Sale del coche, casi cayéndose al suelo en el proceso.

No debería haber tomado el camino largo para volver al pueblo. Pero, es que, se sentía tan bien antes, ayudando a esas chicas, que dijo que por qué no darse un paseo, si el tiempo era tan bueno y estaba de tan buen humor. Una vez fuera del coche, siente que el aire llena un poco mejor sus pulmones, pero sigue sintiéndose caer.

Tantea con las manos sus bolsillos en busca del móvil, pero no lo encuentra. Juraría que lo había dejado allí antes, que lo había usado para buscar una cosa en Google, que lo tenía hace nada.

Abre la puerta del coche para ver si está ahí, pero el tufo de a saber qué era aquello lo asfixió.

No, no estaba en el asiento del conductor ni en ninguna parte del coche. De la nada, siente como una persona pasa por detrás de él. Se da la vuelta, aliviado de encontrarse con alguien que le pueda ayudar.

Pero ese alguien no estaba ahí por casualidad, ni quería precisamente ayudarle.

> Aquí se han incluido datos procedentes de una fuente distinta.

-- ==== Sys2Proof/Machine/RegNames.lean ====
section
/-! DEFINITION. The addresses of the internal registers, by the names of the spec's register tables (R16, R56). A register of a unit
takes the unit's number; MAC registers take the page, MAP registers the half (0 cluster A, 1 cluster B). -/

namespace Sys2Proof.R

Lo primero que hizo el asesino fue agarrarle del cuello, para desorientarlo más de lo que ya estaba. Apretó muy fuerte, y a pesar de las partículas de látex que se encontraron después, dejó también algunas huellas en el cuello de Raúl.

Aquel hombre, tan bueno y tan bueno, que nunca le hizo daño a nadie estaba siendo asesinado a sangre fría.

Él miraba a su agresor con la cara más tensa que nunca, mientras trataba de luchar por su vida. Pero es que estaba débil. Sentía que le ardían los pulmones y que no podía más. Sintió como se le cerraban los ojos lentamente y perdía el conocimiento. El asesino, aprovechó el desmayo de Raúl y empezó a rebuscar dentro del coche y meterse cosas (que claramente no eran de valor) en el bolsillo.

¿Eso era? ¿Un robo, nada más?

Pues claro que no.

Eso era un asesinato.

Mientras toqueteaba el interior del coche, se le enganchó la cabeza en una especie de decoración siniestra que tenía Raúl en el coche. Era una especie de bola de metal con pinchos.

¿Qué? ¿Por qué el viejo tenía eso? Le había comenzado a sangrar la parte derecha de la cabeza, y para colmo, se le había enredado el pelo en esa bola. Escuchó, mientras terminaba de desengancharse la cabeza de esa arma letal, como Raúl tosía. Así que con toda la rabia que contenía, sacó el cuchillo de su bolsillo trasero y arremetió contra Raúl.

Una, dos, tres, cuatro y cinco estocadas letales contó el forense. Diez superficies.

Eso sin contar, claro, los extraños mordiscos que le dio al cadáver antes de abandonarlo en medio de la carretera.

Y así como llegó el asesino, se fue. Sin dejar más rastro que el de sus pruebas biológicas en la escena del crimen.

El experto dictaminó que lo que había estado inhalando Raúl era una mezcla de lejía y amoniaco. Lo habían introducido por las rejillas del aire acondicionado.

Si hubiese permanecido cinco minutos más dentro del coche, hubiera muerto de otra forma. Menos cruel, tal vez.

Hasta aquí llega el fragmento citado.